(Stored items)

-- ==== Sys2Proof/Tests/Slice0.lean ====
section
/-! SUPPORT. The model's own tests. Every expected value is the spec's: 95_test_vectors names its vectors, and the
encodings are written out from 30_encoding R97 to R101. One step each, on a state that names only what matters. -/

namespace Sys2Proof.Tests

open Sys2Proof Sys2Proof.Machine Sys2Proof.Claim

/-- `s` with PC at `pc` and the bytes there. -/
def start (pc : Word) (bytes : List Byte) (s : State) : State := placeBytes { s with pc := pc } pc.toNat bytes

/-- What `view` shows of the state after one step, if there is one. -/
def after {α : Type} (s : State) (view : State → α) : Option α :=
  match step s with
  | .next t => some (view t)
  | .fault _ => none
  | .refused _ => none

/-- The fault of one step, if it faults. -/
def faultOf (s : State) : Option Fault :=
  match step s with
  | .next _ => none
  | .fault f => some f
  | .refused _ => none

/-- The defaults with ADDR_POLICY = Wrap (R7). -/
def wrapping : Params := { Params.default with addrPolicy := .wrap }

/-- The defaults with STACK_MODE = SM83 (R7). -/
def hardwareStack : Params := { Params.default with stackMode := .sm83 }

/-! ### Well-formedness and decoding -/

/-- R103: 0x00 is NOP, no illegal byte. -/
theorem test_wellFormed_refuses_other_bytes : Instr.wellFormed (.illegal 0x00) = false := by decide

theorem test_wellFormed_accepts_illegal_byte : Instr.wellFormed (.illegal 0xD3) = true := by decide

/-- Loads (R98): `01 000 101`, LD B,L. -/
theorem test_decode_ldRegReg : decodeOp 0b01000101 0 0 = .ldRegReg .b .l := by decide

/-- Loads (R97): `00 11 1 010`, LD A,(HL-). -/
theorem test_decode_ldAMhlDec : decodeOp 0b00111010 0 0 = .ldAMhlDec := by decide

/-- Loads (R100): `11 101 010` and a16, low byte first. -/
theorem test_decode_ldMabsA : decodeOp 0b11101010 0x23 0xC1 = .ldMabsA 0xC123 := by decide

/-- Loads (R100): `11 10 0 101`, PUSH HL. -/
theorem test_decode_push : decodeOp 0b11100101 0 0 = .push .hl := by decide

/-- Control (R100): `11 0 10 010` and a16, JP NC. -/
theorem test_decode_jpCond : decodeOp 0b11010010 0x34 0x12 = .jpCond .nc 0x1234 := by decide

/-- Control (R97): `00 1 01 000` and e8, JR Z. -/
theorem test_decode_jrCond : decodeOp 0b00101000 0xFC 0 = .jrCond .z 0xFC := by decide

/-- Control (R100): `11 101 111`, RST 0x28. -/
theorem test_decode_rst : decodeOp 0b11101111 0 0 = .rst 5 := by decide

/-- 8-bit arithmetic (R99): `10 011 110`, SBC A,(HL). -/
theorem test_decode_sbc : decodeOp 0b10011110 0 0 = .sbc .mhl := by decide

/-- 8-bit arithmetic (R100): `11 111 110` and n8, CP A,n8. -/
theorem test_decode_cp : decodeOp 0b11111110 0x2F 0 = .cp (.imm 0x2F) := by decide

/-- 8-bit arithmetic (R97): `00 110 101`, DEC (HL). -/
theorem test_decode_decMhl : decodeOp 0b00110101 0 0 = .decMhl := by decide

/-- 16-bit arithmetic (R97): `00 11 1 001`, ADD HL,SP. -/
theorem test_decode_addHl : decodeOp 0b00111001 0 0 = .addHl .sp := by decide

/-- 0xCB (R101): `00 110 110`, SWAP (HL). -/
theorem test_decode_swap : decodeOp 0xCB 0b00110110 0 = .swap .mhl := by decide

/-- 0xCB (R101): `10 101 011`, RES 5,E. -/
theorem test_decode_res : decodeOp 0xCB 0b10101011 0 = .res 5 (.reg .e) := by decide

/-- System (R98): `01 110 110`, HALT in the place of LD (HL),(HL). -/
theorem test_decode_halt : decodeOp 0b01110110 0 0 = .halt := by decide

/-- Illegal (R103): `11 011 101`. -/
theorem test_decode_illegal : decodeOp 0b11011101 0 0 = .illegal 0xDD := by decide

/-- The table's number of a 0xCB row: SET 3,(HL), 0xCBDE. -/
theorem test_decodeTableWord_cb : decodeTableWord 16 0xCBDE = some (.set 3 .mhl) := by decide

/-- The table gives operand bytes no bits: LD BC,n16 is 8 bits wide. -/
theorem test_decodeTableWord_short : decodeTableWord 8 0x01 = some (.ldPairImm .bc 0) := by decide

/-- The instruction placed for the host runs in the first step after reset. -/
theorem test_withFetchWord : after (State.reset.withFetchWord 16 0xCB37) (fun t => (t.pc, t.f)) = some (0x0002, 0x80) := by
  decide

/-- R84, R92: an opcode byte, then a16 low byte first. -/
theorem test_encode_word : encode (.ldMabsSp 0xC123) = [0x08, 0x23, 0xC1] := by decide

/-! ### One step per instruction -/

/-- 95_test_vectors V-LD-2. -/
theorem test_ldRegReg :
    after (start 0x0100 [0x45] { State.reset with bc := 0x0100, hl := 0x0080 }) (fun t => (t.bc, t.pc)) =
      some (0x8000, 0x0101) := by decide

/-- 95_test_vectors V-LD-3. -/
theorem test_ldRegImm :
    after (start 0x0100 [0x2E, 0xFF] { State.reset with af := 0x00B0 }) (fun t => (t.hl, t.af)) =
      some (0x00FF, 0x00B0) := by decide

/-- 95_test_vectors V-LD-4. -/
theorem test_ldRegMhl_address_first :
    after (start 0x0100 [0x66] { State.reset with hl := 0xC0D0, mem := [(0xC0D0, 0x12)] }) (fun t => (t.hl, t.pc)) =
      some (0x12D0, 0x0101) := by decide
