/-- What a demand access that reaches far memory does for the patrol: one to the patrol's next block counts as its read (R98). -/
def State.demand (s : State) (a : Nat) : State :=
  match controllerOf a with
  | none => s
  | some c => if fmcBlock c (s.patrol.getD c 0) = blkOf a then s.patrolNext c else s

/-- The channel of a far-memory address: address bits 11:7 in HBM4, the granule modulo 48 in LPDDR-6 (R86, R87). -/
def channelOf (a : Nat) : Nat :=
  if regionOf a = .lpddr then (a - 0x040000000000) / 4096 % 48 else fld a 7 5

/-- The channel, bank and row of a far-memory address (R86, R87): how a channel's addresses map to banks and rows is free
(log 28). -/
def rowOf (a : Nat) : Nat × Nat × Nat := (channelOf a, Config.rowOf a)

/-- The state with a row declared failing (R100). -/
def State.failRow (s : State) (c a : Nat) : State :=
  let (ch, bank, row) := rowOf a
  let r := (c, ch, bank, row)
  if r ∈ s.rowFail then s else { s with rowFail := s.rowFail ++ [r] }

/-- The state with a correctable atom counted: in FMC_ERR.CE, and in its row while CETHR is not 0 (R99, R100); an atom of a
retired page is one of its replacement's row (R102). A slice's correctable error counts
as one of its address's controller; that of a pooled line, which has none, is counted nowhere (R164; DESIGN CHOICE, log 113). -/
def State.countCe (s : State) (a : Nat) : State :=
  let a := s.redirected a
  match controllerOf a with
  | none => s
  | some c =>
    let off := 0x190008 + 0x40 * c
    let s := s.setRegF off 40 24 (min (s.regF off 40 24 + 1) (2 ^ 24 - 1))
    let thr := s.regF (0x190000 + 0x40 * c) 8 8
    if thr = 0 then s
    else
      let (ch, bank, row) := rowOf a
      let k := rowKey c ch bank row
      let n := s.rowCnt.getD k 0 + 1
      let s := { s with rowCnt := s.rowCnt.setD k n 0 }
      if thr ≤ n then s.failRow c a else s

/-- The state with an uncorrectable atom counted and recorded: FMC_ERR.UE, record 0x21, the row (R92, R100, R104), at the place
where it lies (R102). -/
def State.countUe (s : State) (a : Nat) : State :=
  let a := s.redirected a
  match controllerOf a with
  | none => s
  | some c =>
    let off := 0x190008 + 0x40 * c
    let s := s.setRegF off 24 16 (min (s.regF off 24 16 + 1) (2 ^ 16 - 1))
    let s := s.errRec 0x21 none [BitVec.ofNat 64 (a / 32 * 32), BitVec.ofNat 64 c]
    s.failRow c a

/-- The bits that the code of the atom or word of a raw address protects (R88, R90, R172): the side bits of an HBM4 atom carry
the block's metadata, those of another atom are zero. -/
def State.protected_ (s : State) (a : Nat) : Nat :=
  let u := a / eccUnit a * eccUnit a
  if isVault a then wordBits (s.nat u 8) (u - vaultBase)
  else atomBits (s.nat u 32) (if isHbm a then sideBits (s.blkMeta u).toNat (u % 512 / 32) else 0)

/-- The syndrome that the state keeps for the atom or word of a raw address. -/
def State.syndrome (s : State) (a : Nat) : Nat :=
  let p := s.placeOf (a / eccUnit a * eccUnit a)
  if isVault a then s.vsynd.getD (p / 8) 0 else s.synd.getD (p / 32) 0

/-- The check bits that stand beside the atom or word of a raw address (R88, R172). -/
def State.checkBits (s : State) (a : Nat) : Nat :=
  if isVault a then codeCheck 7 95 (s.protected_ a) (s.syndrome a) else codeCheck 9 262 (s.protected_ a) (s.syndrome a)

/-- The metadata slot of an LPDDR-6 block: its place and its bits (R87, R90). -/
def State.metaSlot (s : State) (a : Nat) : Nat × Nat := (slotPlace a, slotBits Config.slotCode (s.blkMeta a).toNat)

/-- The state with one bit of the byte memory inverted: bit `i` of those from a raw address on. -/
def State.flipBit (s : State) (a i : Nat) : State := s.setByte (a + i / 8) (s.byte (a + i / 8) ^^^ BitVec.ofNat 8 (2 ^ (i % 8)))

/-- The single-bit error that a syndrome names corrected: a data bit in its byte, a side bit of an HBM4 atom in the metadata
that it carries, a check bit in itself (R88, R90, R92, R173). -/
def State.correctUnit (s : State) (a : Nat) : State :=
  let u := a / eccUnit a * eccUnit a
  let n := 8 * eccUnit a
  let x := s.syndrome a
  let s := s.setPoison u false
  match codeBit (x % 2 ^ (if isVault a then 7 else 9)) with
  | none => s
  | some i =>
    if i < n then s.flipBit u i
    else if isHbm a then s.modMeta a fun m => BMeta.ofNat (m.toNat ^^^ 2 ^ (6 * (u % 512 / 32) + (i - n)))
    else s

/-- The controller reads one atom or word and acts on its syndrome (R92, R173): a correctable one is corrected and counted, an
uncorrectable one is written with the Marigold pattern. The numbers of the classes in record 0x2A are free (R167, log 131). -/
def State.readUnit (s : State) (a : Nat) : State :=
  let lost (k : Nat) : State :=
    let s := s.setPoison a true
    if isVault a then s.errRec 0x2A none [BitVec.ofNat 64 (a / 8 * 8), Config.syndromeClass k] else s.countUe a
  match s.ecc a with
  | .clean | .poisoned => s
  | .single => if isVault a then s.correctUnit a else (s.correctUnit a).countCe a
  | .uncorrectable => lost 0
  | .misdirected => lost 1

/-- The controller reads every atom or word of a range. -/
def State.readUnits (s : State) (a len : Nat) : State := (unitsOf a len).foldl State.readUnit s

/-- A write of part of a block in one atom or word: it replaces a whole unit and clears its poison, and otherwise is
discarded when the unit is poisoned, with record 0x28 (R95, R174). -/
def State.writeUnit (s : State) (tid : BitVec 48) (a : Nat) (bs : List Byte) : State :=
  if s.unitPoisoned a then
    if bs.length = eccUnit a then (s.setPoison a false).setBytes a bs
    else s.errRec 0x28 none [tid.setWidth 64, BitVec.ofNat 64 a]
  else s.setBytes a bs

/-- A write of bytes, unit by unit; `fuel` bounds the units. -/
def State.writeUnits (s : State) (tid : BitVec 48) : Nat → Nat → List Byte → State
  | 0, _, _ => s
  | fuel + 1, a, bs =>
    if bs.isEmpty then s
    else
      let n := eccUnit a - a % eccUnit a
      (s.writeUnit tid a (bs.take n)).writeUnits tid fuel (a + n) (bs.drop n)

end Sys2Proof.Machine
end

> _Task requirements_: From the line holding "s with rowCnt" to the line holding "if isVault a then wordBits", inclusive, restate each line above exactly as written.

> _Your response_:
      let s := { s with rowCnt := s.rowCnt.setD k n 0 }
      if thr ≤ n then s.failRow c a else s

/-- The state with an uncorrectable atom counted and recorded: FMC_ERR.UE, record 0x21, the row (R92, R100, R104), at the place
where it lies (R102). -/
def State.countUe (s : State) (a : Nat) : State :=
  let a := s.redirected a
  match controllerOf a with
  | none => s
  | some c =>
    let off := 0x190008 + 0x40 * c
    let s := s.setRegF off 24 16 (min (s.regF off 24 16 + 1) (2 ^ 16 - 1))
    let s := s.errRec 0x21 none [BitVec.ofNat 64 (a / 32 * 32), BitVec.ofNat 64 c]
    s.failRow c a

/-- The bits that the code of the atom or word of a raw address protects (R88, R90, R172): the side bits of an HBM4 atom carry
the block's metadata, those of another atom are zero. -/
def State.protected_ (s : State) (a : Nat) : Nat :=
  let u := a / eccUnit a * eccUnit a
  if isVault a then wordBits (s.nat u 8) (u - vaultBase)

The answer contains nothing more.